WORKING DATA
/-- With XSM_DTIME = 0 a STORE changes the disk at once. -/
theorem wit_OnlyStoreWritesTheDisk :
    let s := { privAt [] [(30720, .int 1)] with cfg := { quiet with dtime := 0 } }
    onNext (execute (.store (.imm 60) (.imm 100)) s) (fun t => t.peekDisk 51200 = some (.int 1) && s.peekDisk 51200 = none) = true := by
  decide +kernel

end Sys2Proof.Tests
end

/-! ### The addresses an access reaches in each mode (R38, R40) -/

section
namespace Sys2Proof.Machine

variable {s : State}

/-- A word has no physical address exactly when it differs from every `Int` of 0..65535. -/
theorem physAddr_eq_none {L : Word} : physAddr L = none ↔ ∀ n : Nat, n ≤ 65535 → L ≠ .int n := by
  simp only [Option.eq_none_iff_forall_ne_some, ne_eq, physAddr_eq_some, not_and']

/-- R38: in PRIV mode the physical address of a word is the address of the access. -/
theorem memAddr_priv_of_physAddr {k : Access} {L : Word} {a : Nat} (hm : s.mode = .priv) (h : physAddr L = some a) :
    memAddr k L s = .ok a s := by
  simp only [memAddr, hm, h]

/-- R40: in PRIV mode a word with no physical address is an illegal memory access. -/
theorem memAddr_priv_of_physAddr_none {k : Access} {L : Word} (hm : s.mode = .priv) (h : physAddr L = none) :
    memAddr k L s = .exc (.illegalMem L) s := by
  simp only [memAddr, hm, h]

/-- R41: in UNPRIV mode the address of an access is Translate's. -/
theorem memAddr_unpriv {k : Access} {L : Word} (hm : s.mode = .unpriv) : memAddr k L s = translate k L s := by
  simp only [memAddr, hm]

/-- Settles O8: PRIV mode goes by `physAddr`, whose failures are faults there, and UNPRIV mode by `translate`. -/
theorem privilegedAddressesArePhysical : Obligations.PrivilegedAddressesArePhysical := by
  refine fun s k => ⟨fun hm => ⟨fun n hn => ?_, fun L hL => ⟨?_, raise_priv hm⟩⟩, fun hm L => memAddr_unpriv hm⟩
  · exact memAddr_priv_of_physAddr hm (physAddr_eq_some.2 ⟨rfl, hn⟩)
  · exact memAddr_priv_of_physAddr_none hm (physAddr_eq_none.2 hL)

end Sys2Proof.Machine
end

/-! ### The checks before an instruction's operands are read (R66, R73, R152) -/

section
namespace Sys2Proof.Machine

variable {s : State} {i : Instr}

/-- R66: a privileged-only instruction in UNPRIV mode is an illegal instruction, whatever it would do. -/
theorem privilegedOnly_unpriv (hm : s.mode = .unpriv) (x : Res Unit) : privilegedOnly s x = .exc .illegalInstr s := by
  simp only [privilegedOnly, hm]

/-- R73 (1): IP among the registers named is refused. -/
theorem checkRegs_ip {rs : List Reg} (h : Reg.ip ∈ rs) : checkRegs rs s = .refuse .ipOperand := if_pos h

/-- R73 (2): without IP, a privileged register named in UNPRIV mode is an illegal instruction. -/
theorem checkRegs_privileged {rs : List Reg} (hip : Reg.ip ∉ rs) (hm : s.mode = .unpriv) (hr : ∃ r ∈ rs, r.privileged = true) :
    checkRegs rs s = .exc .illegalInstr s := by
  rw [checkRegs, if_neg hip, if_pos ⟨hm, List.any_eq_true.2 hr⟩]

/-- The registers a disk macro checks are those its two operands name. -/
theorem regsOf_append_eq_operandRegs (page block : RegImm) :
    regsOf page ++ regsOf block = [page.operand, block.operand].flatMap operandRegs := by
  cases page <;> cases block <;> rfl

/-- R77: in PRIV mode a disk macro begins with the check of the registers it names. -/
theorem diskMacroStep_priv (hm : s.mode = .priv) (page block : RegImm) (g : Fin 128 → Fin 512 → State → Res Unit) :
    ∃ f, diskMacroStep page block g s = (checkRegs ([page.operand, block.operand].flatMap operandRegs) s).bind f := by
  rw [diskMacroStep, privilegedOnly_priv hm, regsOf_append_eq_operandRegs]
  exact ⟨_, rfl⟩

HOW TO COMPLETE THIS TASK
Only the lines from the one that contains "(physAddr_eq_some.2 ⟨rfl, hn⟩)" to the end of the entries above should be given again, exactly and in full.

PROBLEM SOLUTION
  · exact memAddr_priv_of_physAddr hm (physAddr_eq_some.2 ⟨rfl, hn⟩)
  · exact memAddr_priv_of_physAddr_none hm (physAddr_eq_none.2 hL)

end Sys2Proof.Machine
end

/-! ### The checks before an instruction's operands are read (R66, R73, R152) -/

section
namespace Sys2Proof.Machine

variable {s : State} {i : Instr}

/-- R66: a privileged-only instruction in UNPRIV mode is an illegal instruction, whatever it would do. -/
theorem privilegedOnly_unpriv (hm : s.mode = .unpriv) (x : Res Unit) : privilegedOnly s x = .exc .illegalInstr s := by
  simp only [privilegedOnly, hm]

/-- R73 (1): IP among the registers named is refused. -/
theorem checkRegs_ip {rs : List Reg} (h : Reg.ip ∈ rs) : checkRegs rs s = .refuse .ipOperand := if_pos h

/-- R73 (2): without IP, a privileged register named in UNPRIV mode is an illegal instruction. -/
theorem checkRegs_privileged {rs : List Reg} (hip : Reg.ip ∉ rs) (hm : s.mode = .unpriv) (hr : ∃ r ∈ rs, r.privileged = true) :
    checkRegs rs s = .exc .illegalInstr s := by
  rw [checkRegs, if_neg hip, if_pos ⟨hm, List.any_eq_true.2 hr⟩]

/-- The registers a disk macro checks are those its two operands name. -/
theorem regsOf_append_eq_operandRegs (page block : RegImm) :
    regsOf page ++ regsOf block = [page.operand, block.operand].flatMap operandRegs := by
  cases page <;> cases block <;> rfl

/-- R77: in PRIV mode a disk macro begins with the check of the registers it names. -/
theorem diskMacroStep_priv (hm : s.mode = .priv) (page block : RegImm) (g : Fin 128 → Fin 512 → State → Res Unit) :
    ∃ f, diskMacroStep page block g s = (checkRegs ([page.operand, block.operand].flatMap operandRegs) s).bind f := by
  rw [diskMacroStep, privilegedOnly_priv hm, regsOf_append_eq_operandRegs]
  exact ⟨_, rfl⟩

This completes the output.